1966 film by Alberto Cardone

Blood at Sundown (German: Sartana; 1000 dollari sul nero) is a Spaghetti Western film directed by Alberto Cardone. The film is notable as the primary inspiration for the Sartana film series, starring Gianni Garko as an antiheroic incarnation of the villainous character he previously portrayed in Blood at Sundown.

==Plot==
Johnny Liston heads back to his hometown after 12 years in jail, during which time his ruthless brother Sartana (Garko) has taken over control of the town.
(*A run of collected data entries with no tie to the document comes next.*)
-- ==== Sys2Proof/Syntax.lean ====
section
/-! DEFINITION. Every row of the opcode table as a constructor: the 238 instruction words with their fields (R152), then the 88 steps without a word, each with what its agent chooses. -/

namespace Sys2Proof

/-- A firmware image (R347): its body, the root public key that it names, and its XMSS signature. -/
structure FirmwareImage where
  body : List Byte
  key : List Byte
  sig : List Byte
  deriving DecidableEq, Repr

/-- The images that start-up takes (R346): Lacewing's and the queue cores'. -/
structure BootImages where
  firmware : FirmwareImage
  queue : FirmwareImage
  deriving DecidableEq, Repr

/-- A configuration access of the host (R337): its offset and, of a write to the MSI-X table, the vector with its new mask. -/
structure ConfigAccess where
  off : Nat
  mask : Option (Nat × Bool) := none
  deriving DecidableEq, Repr

/-- A place in a storage, by the CODE that R375 gives the storage. -/
structure StoragePlace where
  store : Nat
  at' : Nat
  deriving DecidableEq, Repr
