/-! ### Who a thread is (R25, R26) -/

/-- A pre-empted crew's threads keep their place, core and lane under numbers of their own until the crew resumes. -/
def savedTid (crew t : Nat) : Nat := 2 ^ 40 * (crew + 1) + t % 2 ^ 40
def isSavedTid (t : Nat) : Bool := 2 ^ 40 ≤ t
/-- The number of an engine operation's access, and the operation of one: those of other accesses lie below 2^62. -/
def engId (op i : Nat) : Nat := 2 ^ 62 + op * 2 ^ 40 + i
def engOpOf (id : Nat) : Nat := (id - 2 ^ 62) / 2 ^ 40
def isQueueTid (t : Nat) : Bool := Config.coreThreads ≤ t && t < 2 ^ 40
def queueOf (t : Nat) : Nat := t - Config.coreThreads
/-- %lane (R26); a queue program is one thread, lane 0. -/
def laneOf (t : Nat) : Nat := if isQueueTid t then 0 else t % 128
def waveOf (t : Nat) : Nat := t / 128
def slotOf (t : Nat) : Nat := t % 2 ^ 40 / 128 % 96
def coreOf (t : Nat) : Nat := t % 2 ^ 40 / 12288
def tidOf (core slot lane : Nat) : Nat := (core * 96 + slot) * 128 + lane
def quarterOf (t : Nat) : Nat := laneOf t / 32
def dieOfCore (c : Nat) : Nat := c / 48
def clusterOf (c : Nat) : Nat := c / 4

def State.thread (s : State) (t : Nat) : Thread := s.threads.lookD t {}
def State.setThread (s : State) (t : Nat) (x : Thread) : State := { s with threads := s.threads.put t x }
def State.core (s : State) (c : Nat) : Core := s.cores.lookD c {}
def State.setCore (s : State) (c : Nat) (x : Core) : State := { s with cores := s.cores.put c x }
def State.setCrew (s : State) (k : Nat) (x : Crew) : State := { s with crews := s.crews.put k x }
def State.queue (s : State) (q : Nat) : Queue := s.queues.lookD q {}
def State.setQueue (s : State) (q : Nat) (x : Queue) : State := { s with queues := s.queues.put q x }
def State.qcore (s : State) (c : Nat) : QCore := s.qcores.lookD c {}
def State.setQcore (s : State) (c : Nat) (x : QCore) : State := { s with qcores := s.qcores.put c x }
def State.die (s : State) (d : Nat) : Die := s.dies.lookD d {}
def State.setDie (s : State) (d : Nat) (x : Die) : State := { s with dies := s.dies.put d x }
def State.setPend (s : State) (p : List PendOp) : State := { s with pend := p }

/-- The wave a core thread belongs to, and its crew. -/
def State.waveAt (s : State) (t : Nat) : Option Wave := if isQueueTid t then none else s.waves.look (waveOf t)
def State.crewIdOf (s : State) (t : Nat) : Option Nat := (s.waveAt t).map (·.crew)
def State.crewOf (s : State) (t : Nat) : Option Crew := (s.crewIdOf t).bind s.crews.look
def State.gridOf (s : State) (t : Nat) : Option Grid := (s.crewOf t).bind fun c => s.grids.look c.grid

/-- The context a thread runs in (R281, R285). -/
def State.ctxOf (s : State) (t : Nat) : Nat :=
  if isQueueTid t then (s.queue (queueOf t)).qctx
  else match s.gridOf t with
    | some g => g.ctx
    | none => 0

/-- The grid handle of a fault record (R370). -/
def State.gridField (s : State) (t : Nat) : Nat :=
  if isQueueTid t then queueOf t * 2 ^ 26
  else match s.crewOf t with
    | some c => c.grid
    | none => 0

/-- A field of a launch record (R280). -/
def recField (r : List Byte) (lo n : Nat) : Nat := leNat ((r.drop lo).take n)
def Grid.field (g : Grid) (lo n : Nat) : Nat := recField g.record lo n
def Grid.flag (g : Grid) (b : Nat) : Bool := g.field 42 1 / 2 ^ b % 2 = 1
def State.orderedGrid (s : State) (t : Nat) : Bool :=
  match s.gridOf t with
  | some g => g.flag 0
  | none => false

/-- A fresh number for an operation, and a fresh index of free values. -/
def State.fresh (s : State) : Nat × State := (s.uid, { s with uid := s.uid + 1 })
def State.tick (s : State) : Nat × State := (s.free, { s with free := s.free + 1 })

/-! ### Storages with poison (R366, R367) -/

namespace PMem

/-- One byte. -/
def byte (m : PMem) (a : Nat) : Byte := FMap.lookD m.cells a 0
/-- Whether a granule is poisoned. -/
def poisoned (m : PMem) (g : Nat) : Bool := m.psn.lookD g false

/-- Writing one byte; writing 0 removes the entry. -/
def setByte (m : PMem) (a : Nat) (b : Byte) : PMem :=
  { m with cells := if b = 0 then FMap.del m.cells a else FMap.put m.cells a b }

def setBytes (m : PMem) : Nat → List Byte → PMem
  | _, [] => m
  | a, b :: r => (m.setByte a b).setBytes (a + 1) r

def mark (m : PMem) (g : Nat) (p : Bool) : PMem :=
  { m with psn := if p then m.psn.put g true else m.psn.del g }

/-- Poison of the granules from `g`, `k` of them, after a write of [a, a + n): covered granules take `p`, others keep theirs or become poisoned. -/
def markRange (m : PMem) (gran a n : Nat) (p : Bool) : Nat → Nat → PMem
  | _, 0 => m
  | g, k + 1 =>
    let m' := if p then m.mark g true
      else if a ≤ g * gran && g * gran + gran ≤ a + n then m.mark g false
      else m
    m'.markRange gran a n p (g + 1) k

/-- A write of bytes, clean or poisoned (R367): a clean write clears only the granules it covers whole. -/
def write (gran : Nat) (m : PMem) (a : Nat) (bs : List Byte) (p : Bool) : PMem :=
  if bs.isEmpty then m
  else
    let n := bs.length
    (m.setBytes a bs).markRange gran a n p (a / gran) ((a + n - 1) / gran + 1 - a / gran)
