-- ==== Sys2Proof/Machine/Ops.lean ====
section
/-! DEFINITION. Registers, fault records, releases and acquires, phasers, window moves, and taking a trap: the operations that every family shares. -/

namespace Sys2Proof.Machine

/-! ### Registers (R51, R59) -/

def Thread.reg (x : Thread) (i : Nat) : RVal := x.regs.lookD (x.wb + i) {}
/-- A write of a register replaces what its word held, an error with it. -/
def Thread.setPos (x : Thread) (p : Nat) (v : RVal) : Thread := { x with regs := x.regs.put p v, latent := x.latent.filter (· ≠ p) }
def Thread.setReg (x : Thread) (i : Nat) (v : RVal) : Thread := x.setPos (x.wb + i) v
def Thread.areg' (x : Thread) (k : Nat) : RVal := x.areg.lookD k {}
def Thread.setAreg (x : Thread) (k : Nat) (v : RVal) : Thread := { x with areg := x.areg.put k v, latent := x.latent.filter (· ≠ 4096 + k) }

/-- Writes words to consecutive stack positions. -/
def Thread.setWords (x : Thread) : Nat → List RVal → Thread
  | _, [] => x
  | p, v :: r => (x.setPos p v).setWords (p + 1) r

/-- The 32-bit words of a number, lowest first. -/
def words : Nat → Nat → List Word
  | 0, _ => []
  | n + 1, v => BitVec.ofNat 32 v :: words n (v / 2 ^ 32)

/-- The elapsed time of a thread's core or queue core (R43, R45). -/
def State.etimeOf (s : State) (t : Nat) : Nat := s.etimeAt (whoOf t)
/-- WHERE of a record about a thread (R370, R378). -/
def whereField (s : State) (t : Nat) : Nat :=
  if isQueueTid t then (0x3f8 + queueOf t / 8) * 2 ^ 22 + s.ctxOf t
  else coreValue (coreOf t) * 2 ^ 22 + slotOf t * 2 ^ 15 + laneOf t * 2 ^ 8 + s.ctxOf t
/-! ### Releases and acquires (R139, R140) -/

/-- The dirty bytes of a line that its home does not take are discarded, with one record (R404, R433). -/
def State.discardLine (s : State) (core ctx line group code d0 d1 : Nat) : State :=
  let as := s.l1Select core ctx fun a c => c.dirty && lineOf a = line
  if as.isEmpty then s
  else
    let s := as.foldl (fun s a => s.l1Remove core ctx a 1) s
    let r : Rec :=
      { addr := line, etime := (s.core core).etime.toNat, wher := whereNoThread core ctx, d1 := d1,
        cause := causeWord false false false 0 group code, d0 := if group = 9 then d0 else d0 + as.length * 2 ^ 32 }
    (s.logFault ctx r).1

/-- Why a home does not take a write-back: its die is fenced, or the frame is that of an APPEND page, which a leaf still maps (R404, R406, R433). -/
def State.refuses (s : State) (a : Nat) : Option (Nat × Nat × Nat × Nat) :=
  if inHbm a && (s.die (dieOfPa a)).fenced then some (9, 3, dieOfPa a, 0)
  else (s.appendFrame a).map fun (b, leaf) => (2, if s.sealedAt b leaf then 0xb else 0xa, 7 * 2 ^ 44 + 6 * 2 ^ 40, s.tailOf b leaf)

/-- Whether a write of a DUAL copy not yet matched, or of a SAMPLED shadow, keeps a byte of a view from its home (R298, R299). -/
def State.withheld (s : State) (core ctx a : Nat) : Bool :=
  s.duals.any fun d => d.op.core = core && d.op.ctx = ctx && decide (d.op.pa ≤ a) && decide (a < d.op.pa + d.op.size)

/-- Whether a home holds the write-back of a byte, whose line a pending mapping names (R409). -/
def State.homeHolds (s : State) (a : Nat) : Bool := a < 2 ^ 64 && s.mapPending (lineOf a)

/-- Whether a release from a core waits: for the comparator (R298), or for a home that holds a write-back (R409). -/
def State.unmatched (s : State) (core ctx : Nat) : Bool :=
  s.duals.any (fun d => !d.shadow && d.op.core = core && d.op.ctx = ctx)
    || (s.cores.any (fun (_, k) => k.maps.any (·.2.pending)) && !(s.l1Select core ctx fun a c => c.dirty && s.homeHolds a).isEmpty)

/-- One dirty byte written back to its home (R137). -/
def State.writeBackByte (s : State) (core ctx a : Nat) : State :=
  let k := l1Key core ctx a
  match s.l1.look k with
  | none => s
  | some c =>
    if !c.dirty || 2 ^ 64 ≤ a || s.withheld core ctx a || s.homeHolds a then s
    else ((s.touchHome (dieOfCore core) a).homeWrite a [(c.val, s.l1psn.lookD (k / 8) false)]).l1Clean core ctx a 1

/-- The dirty bytes of one naturally aligned 8-byte unit, written back as one step where they fill the unit (R138); a poisoned unit is recorded (R375). -/
def State.writeBackUnit (s : State) (core ctx u : Nat) : State :=
  let dirtyAt (a : Nat) : Bool := ((s.l1.look (l1Key core ctx a)).map (·.dirty)).getD false
  if s.homeHolds u then s
  else match s.refuses u with
  | some (g, c, d0, d1) => s.discardLine core ctx (lineOf u) g c d0 d1
  | none =>
    let s := if s.l1psn.lookD (l1Key core ctx u / 8) false && (List.range 8).any (fun i => dirtyAt (u + i) && !s.withheld core ctx (u + i)) then
        s.logPoison core ctx 3 u
      else s
    if 2 ^ 64 ≤ u || !(List.range 8).all (fun i => dirtyAt (u + i) && !s.withheld core ctx (u + i)) then
      (List.range 8).foldl (fun s i => s.writeBackByte core ctx (u + i)) s
    else ((s.touchHome (dieOfCore core) u).homeWrite u (s.l1Bytes core ctx u 8)).l1Clean core ctx u 8

/-- One dirty byte alone (R137): refused or recorded as the bytes of a unit are. -/
def State.writeBackOne (s : State) (core ctx a : Nat) : State :=
  if !((s.l1.look (l1Key core ctx a)).any (·.dirty)) || s.withheld core ctx a || s.homeHolds a then s
  else match s.refuses a with
    | some (g, c, d0, d1) => s.discardLine core ctx (lineOf a) g c d0 d1
    | none => (if s.l1psn.lookD (l1Key core ctx a / 8) false then s.logPoison core ctx 3 (a / 8 * 8) else s).writeBackByte core ctx a

/-- Writes back every dirty byte of a context on a core that is homed on this device (R139). -/
def State.writeBackAll (s : State) (core ctx : Nat) (p : Nat → Bool := fun _ => true) : State :=
  let units := ((s.l1Select core ctx fun a c => c.dirty && a < 2 ^ 64 && p a).map (· / 8 * 8)).eraseDups
  units.foldl (fun s u => s.writeBackUnit core ctx u) s

/-! ### Room in an L1 (R15, R101) -/

/-- Whether a dirty byte must stay in its L1: another device or the comparator has still to take it, or its home holds its write-back. -/
def State.staysDirty (s : State) (core k : Nat) : Bool :=
  2 ^ 64 ≤ k % 2 ^ 80 || s.withheld core (k / 2 ^ 80 % 256) (k % 2 ^ 80) || s.homeHolds (k % 2 ^ 80)

/-- Lines a full L1 may evict at once: no dirty byte that must stay. -/
def State.evictable (s : State) (core : Nat) : List Nat :=
  (s.l1Lines core).filter fun g => s.l1.all fun (k, c) => k / 128 ≠ g || !c.dirty || !s.staysDirty core k

/-- Whether a line has or can get a frame of its core's L1. -/
def State.l1Roomy (s : State) (core ctx a : Nat) : Bool := s.l1HasLine core ctx a || !s.l1Full core || !(s.evictable core).isEmpty

/-- Whether lines of a context's view have or can get frames of their core's L1 together: the lines that must stay leave them room. -/
def State.l1RoomFor (s : State) (core ctx : Nat) (lines : List Nat) : Bool :=
  s.l1.length + lines.length ≤ Config.l1Lines
    || ((s.l1Lines core).filter (fun g => !(s.evictable core).contains g) ++ lines.map fun a => l1Key core ctx a / 128).eraseDups.length ≤ Config.l1Lines

/-- A line that needs a frame of a full L1 evicts another, whose dirty bytes reach their homes (R101). -/
def State.l1Room (s : State) (core ctx a : Nat) : State :=
  if s.l1HasLine core ctx a || !s.l1Full core then s
  else match s.evictable core with
    | [] => s
    | g :: r =>
      let (f, s) := s.tick
      let v := (g :: r).getD (Config.l1Victim f % (r.length + 1)) g * 128
      (s.writeBackAll core (v / 2 ^ 80 % 256) fun x => lineOf x = v % 2 ^ 80).l1Remove core (v / 2 ^ 80 % 256) (v % 2 ^ 80) 128

/-- A store into a view, and a fill of a line of it: each takes a frame where the line has none. -/
def State.l1Store (s : State) (core ctx a : Nat) (bs : List MByte) : State := (s.l1Room core ctx a).l1Write core ctx a bs
def State.l1Take (s : State) (core ctx line : Nat) (bs : List MByte) : State := (s.l1Room core ctx line).l1Fill core ctx line bs

/-! ### Reads through an L1 view (R137) -/

/-- The line of an address is filled from its home where a byte of the access is absent; a sealed page's line from a replica on the reading die (R127). `pg` is the leaf and size of an APPEND page. -/
def State.l1Ensure (s : State) (core ctx pa n : Nat) (pg : Option (Nat × Nat) := none) : State :=
  if s.l1Has core ctx pa n then s
  else
    let die := dieOfCore core
    match pg with
    | none => (s.touchHome die pa).l1Take core ctx (lineOf pa) (s.homeLine (lineOf pa) none)
    | some (leaf, size) =>
      let base := pa / size * size
      let tv := some (base, s.tailOf base leaf)
      let s := s.touchHome die leaf
      if s.sealedAt base leaf && inHbm pa then
        let (bs, s) := s.replicaRead die (lineOf pa) 128 tv
        s.l1Take core ctx (lineOf pa) bs
      else (s.touchHome die pa).l1Take core ctx (lineOf pa) (s.homeLine (lineOf pa) tv)

/-- A read of bytes of one line through a core's L1 view. -/
def State.l1Read (s : State) (core ctx pa n : Nat) (pg : Option (Nat × Nat) := none) : List MByte × State :=
  let s := s.l1Ensure core ctx pa n pg
  (s.l1Bytes core ctx pa n, s)
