/-- Traps a thread at an instruction whose result a scratchpad takes no poison of, after issue (R368). -/
def State.trapLate (s : State) (o : PendOp) (c : Cause) : State :=
  let s := s.completeOp o
  let x := s.thread o.tid
  if x.run = .exited then s
  else (s.setThread o.tid { x with pc := BitVec.ofNat 64 o.pc }).report 2 [(o.tid, c)] o.insn 0

/-- The causes of an access that failed, one for each thread that shares it (R401). -/
def PendOp.causes (o : PendOp) (e : MemErr) : List (Nat × Cause) :=
  (o.tid :: o.bcast.map (·.1)).map fun t => (t, { e.cause o.space o.access o.op.kind (min o.accessSize 32) o.op.isLoad with pc := some o.pc })

/-- The thread goes back to an instruction that traps after issue. -/
def State.backTo (s : State) (pc : Nat) (x : Nat × Cause) : State :=
  let y := s.thread x.1
  if !x.2.trap || y.run = .exited then s else s.setThread x.1 { y with pc := BitVec.ofNat 64 pc }

/-- Once every operation of a packet has been performed or has failed, the failed ones end: load lanes are poisoned, other lanes trap, and each key has one record (R401, R402; log 60). -/
def State.settleFailed (s : State) (pkt : Nat) : State :=
  let bad := s.pend.filter fun x => x.pkt = pkt
  match bad with
  | [] => s
  | b :: _ =>
    if bad.any (·.err.isNone) then s
    else
      let firsts := bad.filter fun x => bad.all fun y => y.grp ≠ x.grp || x.id ≤ y.id
      let cs := (firsts.flatMap fun x => (x.err.map x.causes).getD []).mergeSort fun x y => x.1 ≤ y.1
      let s := bad.foldl (fun (s : State) x => (if x.op.isLoad then s.poisonOp x.group else s).completeOp x) s
      (cs.foldl (fun (s : State) x => s.backTo b.pc x) s).report (cs.length + 1) cs b.insn 0

/-- An operation fails at its home after issue, and with it its whole access: it is not performed (R401). -/
def State.failPend (s : State) (o : PendOp) (e : MemErr) : State :=
  { s with pend := s.pend.map fun (x : PendOp) => if x.grp = o.grp then { x with err := some e } else x }.settleFailed o.pkt

/-- BINFIN's result arrives: poison is not stored into the scratchpad but traps (R368). -/
def State.deliverBin (s : State) (o : PendOp) (v : Nat) (psn : Bool) : State :=
  match o.dst, psn with
  | .scratch .., true => s.trapLate o (poisonCause 2 (((decode (BitVec.ofNat 32 o.insn)).map dstCode).getD 0))
  | _, _ => (s.deliverOp o v psn).completeOp o

/-- A store's bytes enter the L1 view, the single copy or the home (R137). -/
def State.performStore (s : State) (o : PendOp) : State :=
  let bs := o.data.map fun b => (b, o.psn)
  if o.place = 1 then (s.scratchWrite o.pa bs).completeOp o
  else if o.place = 2 then ((s.l1Store o.core o.ctx o.pa bs).sendDual o).completeOp o
  else if s.direct o then ((s.touchHome (dieOfCore o.core % 4) o.pa).homeWrite o.pa bs).completeOp o
  else ((s.l1Store o.core o.ctx o.pa bs).sendDual o).completeOp o
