-- ==== Sys2Proof/Machine/Mem.lean ====
section
/-! DEFINITION. LD, LDS, ST, PREF and CINV at issue (R210 to R214): the address, the checks, the operations they leave pending. -/

namespace Sys2Proof.Machine

/-- Bytes(W) of R154. -/
def widthBytes (w : Nat) : Nat := 2 ^ w

/-- OFF6 × Bytes(W) (R211). -/
def offBytes (o : BitVec 6) (size : Nat) : Int := o.toInt * size

/-- A lane of a uniform load takes the result of the thread that performed it, when it arrives or now where it has (R65, R212): it is each sharing thread's operation (log 57). -/
def shareLoad (s : State) (t d : Nat) (dst : Dest) : State :=
  let mine (x : PendOp) : Bool := x.tid = d && x.pkt = s.cur.num && x.op.isLoad
  let lp := dst.pos - (s.thread t).wb + (s.thread d).wb
  if s.pend.any mine then
    { s with pend := s.pend.map fun x => if mine x then { x with bcast := x.bcast ++ [(t, dst.pos + (x.dst.pos - lp))] } else x }.addLoads t
  else
    s.setThread t ((s.thread t).setWords dst.pos ((List.range dst.count).map fun i => (s.thread d).regs.lookD (lp + i) {}))

/-- A lane of a uniform store shares the operation of the thread that performed it, until it is performed (R65, R223). -/
def shareStore (s : State) (t d : Nat) : State :=
  let mine (x : PendOp) : Bool := x.tid = d && x.pkt = s.cur.num && x.op = .store
  if s.pend.any mine then
    { s with pend := s.pend.map fun x => if mine x then { x with bcast := x.bcast ++ [(t, 0)] } else x }.addStores t
  else s

/-- One lane of a load (R210 to R212). A load of at most 8 bytes of the scratchpad returns as it issues where nothing is ordered before it, wider ones by their units (R138). -/
def loadLane (i : Instr) (u signed : Bool) (space size : Nat) (off : Int) (s : State) (t : Nat) (a : Given) : LaneOut :=
  let insn := (encode i).toNat
  if 255 ≤ (s.thread t).loads then .wait
  else match (if u then a.doer else none) with
  | some d => .done ((shareLoad s t d a.dst).advance t) []
  | none =>
    let p := laneAddr space (a.v 0) off
    match s.check t space p size size .read with
    | (s, .bad e) => .done ((s.poisonDest t a.dst).advance t) [e.cause space p 0 size true]
    | (s, .hostOwned page) => .stay (s.wantPage t (s.ctxOf t) p page) (hostPark page p 0 size insn true a.dst)
    | (s, .ok g) =>
      let o := { s.newOp t g (.load signed) size insn with dst := a.dst }
      if g.place = 3 then
        if s.busy t then .wait
        else .done ((s.writeLoaded t a.dst signed (clean (s.regRead g.pa size))).advance t) []
      else if g.space = 1 && size ≤ 8 && !s.blocked o then
        let (bs, s) := s.readOp o
        .done ((s.writeLoaded t a.dst signed bs).advance t) []
      else .done (((s.pushUnits o).addLoads t).advance t) []

/-- One lane of a store (R210 to R212). -/
def storeLane (i : Instr) (u : Bool) (space size : Nat) (off : Int) (s : State) (t : Nat) (a : Given) : LaneOut :=
  let insn := (encode i).toNat
  if 255 ≤ (s.thread t).stores then .wait
  else match (if u then a.doer else none) with
  | some d => .done ((shareStore s t d).advance t) []
  | none =>
    let p := laneAddr space (a.v 0) off
    match s.check t space p size size .write with
    | (s, .bad e) => .trap s (e.cause space p 1 size false)
    | (s, .hostOwned page) => .stay (s.wantPage t (s.ctxOf t) p page) (hostPark page p 1 size insn false .none)
    | (s, .ok g) =>
      let o := { s.newOp t g .store size insn with data := leBytes size (a.v 1) }
      if g.place = 3 then
        if s.busy t then .wait else .done (s.advance t) []
      else if g.cls = 1 then
        if s.blocked o then .wait else .trap s ((s.appendRefusal g).cause space p 1 size false)
      else if g.space = 1 && size ≤ 8 && !s.blocked o then .done ((s.scratchWrite g.pa (clean o.data)).advance t) []
      else if g.place = 1 then .done (((s.pushUnits o).addStores t).advance t) []
      else .done (((((s.digest o).pushUnits o).addStores t).bumpSeq t).advance t) []

/-- PREF (R213): it never faults and parks nothing. -/
def prefLane (i : Instr) (s : State) (t : Nat) (a : Given) : LaneOut :=
  match s.check t 0 (a.v 0) 1 1 .read with
  | (s, .ok g) => if g.place = 0 then .done ((s.pushOp (s.newOp t g .pref 1 (encode i).toNat)).advance t) [] else .done (s.advance t) []
  | (s, .bad _) => .done (s.advance t) []
  | (s, .hostOwned _) => .done (s.advance t) []

/-- CINV (R214): the faults of a 1-byte read; it touches every byte of its line. -/
def cinvLane (i : Instr) (scope : Nat) (s : State) (t : Nat) (a : Given) : LaneOut :=
  let insn := (encode i).toNat
  match s.check t 0 (a.v 0) 1 1 .read with
  | (s, .bad e) => .trap s (e.cause 0 (a.v 0) 0 1 false)
  | (s, .hostOwned page) => .stay (s.wantPage t (s.ctxOf t) (a.v 0) page) (hostPark page (a.v 0) 0 1 insn false .none)
  | (s, .ok g) =>
    if g.place = 3 then .done (s.advance t) []
    else .done ((s.pushOp { s.newOp t g (.cinv scope) 128 insn with pa := lineOf g.pa }).advance t) []

/-- Loads 8 to 256 bits from a memory space into a register group (R210). -/
def execLd (u : Bool) (d : BitVec 7) (a : BitVec 7) (w : BitVec 3) (p : BitVec 2) (o : BitVec 6) (s : State) : Host.Outcome State Fault Refusal :=
  runPacket (.ld u d a w p o) u (loadLane (.ld u d a w p o) u false p.toNat (widthBytes w.toNat) (offBytes o (widthBytes w.toNat))) s

/-- Sign-extending 8- or 16-bit load (R210). -/
def execLds (u : Bool) (d : BitVec 7) (a : BitVec 7) (w : BitVec 1) (p : BitVec 2) (o : BitVec 6) (s : State) : Host.Outcome State Fault Refusal :=
  runPacket (.lds u d a w p o) u (loadLane (.lds u d a w p o) u true p.toNat (widthBytes w.toNat) (offBytes o (widthBytes w.toNat))) s

/-- Stores 8 to 256 bits to a memory space (R210). -/
def execSt (u : Bool) (d : BitVec 7) (a : BitVec 7) (w : BitVec 3) (p : BitVec 2) (o : BitVec 6) (s : State) : Host.Outcome State Fault Refusal :=
  runPacket (.st u d a w p o) u (storeLane (.st u d a w p o) u p.toNat (widthBytes w.toNat) (offBytes o (widthBytes w.toNat))) s

/-- Prefetches a line into the L1 without faulting (R213). -/
def execPref (a : BitVec 7) (s : State) : Host.Outcome State Fault Refusal :=
  runPacket (.pref a) false (prefLane (.pref a)) s

/-- Drops clean bytes of one line from the L1 (R214). -/
def execCinvCore (a : BitVec 7) (s : State) : Host.Outcome State Fault Refusal :=
  runPacket (.cinvCore a) false (cinvLane (.cinvCore a) 0) s

/-- Drops clean bytes of one line, cluster scope (R214). -/
def execCinvClu (a : BitVec 7) (s : State) : Host.Outcome State Fault Refusal :=
  runPacket (.cinvClu a) false (cinvLane (.cinvClu a) 1) s

/-- Writes back then drops one line, die scope (R214). -/
def execCinvDie (a : BitVec 7) (s : State) : Host.Outcome State Fault Refusal :=
  runPacket (.cinvDie a) false (cinvLane (.cinvDie a) 2) s

/-- Writes back then drops one line, device scope (R214). -/
def execCinvDev (a : BitVec 7) (s : State) : Host.Outcome State Fault Refusal :=
  runPacket (.cinvDev a) false (cinvLane (.cinvDev a) 3) s

/-- Writes back then drops one line, system scope (R214). -/
def execCinvSys (a : BitVec 7) (s : State) : Host.Outcome State Fault Refusal :=
  runPacket (.cinvSys a) false (cinvLane (.cinvSys a) 4) s

end Sys2Proof.Machine
end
Johnny is determined to battle Sartana and bring him to justice.

==Cast==
- Anthony Steffen as Johnny Liston
- Gianni Garko as Sartana Liston (as John Garko)
- Erika Blanc as Joselita Rogers
- Carlo D'Angelo as Judge Waldorf (as Charles of Angel)
- Sieghardt Rupp as Ralph
- Roberto Miali as Jerry Holt (as Jerry Wilson)
- Carla Calò as Rhonda Liston (as Carrol Brown)
- Angelica Ott as Mary
- Daniela Igliozzi as Manuela Holt
- Franco Fantasia as Sheriff
- Gianni Solaro as Forrester
- Chris Howland as Doodle Kramer
- Gino Marturano as Man in bar
- Sal Borgese as Mexican in bar
- Ettore Arena
- Mario Dionisi

==Release==
Blood at Sundown was released in Italy as 1000 dollari sul nero on 18 December 1966.

==Legacy==

The character of Sartana proved to be so popular that when Blood at Sundown was released in Germany, it was re-titled to simply Sartana. On noting the film's success, Italian producer Aldo Addobbati and a German producer wanted Garko to continue making films as the Sartana character, but as a hero rather than a villain, with the actor accepting a contract to star as Sartana in several Spaghetti Western films, with a clause granting him script approval; looking to portray a different type of character compared to those he had played in Ten Thousand Dollars for a Massacre and Vengeance Is Mine, which were not very popular with audiences, Garko turned down several scripts with a vengeance theme, before accepting one by Renato Izzo envisioning Sartana as a smart, non-sentimental character that profits by putting himself between two rival groups, which would become If You Meet Sartana Pray for Your Death.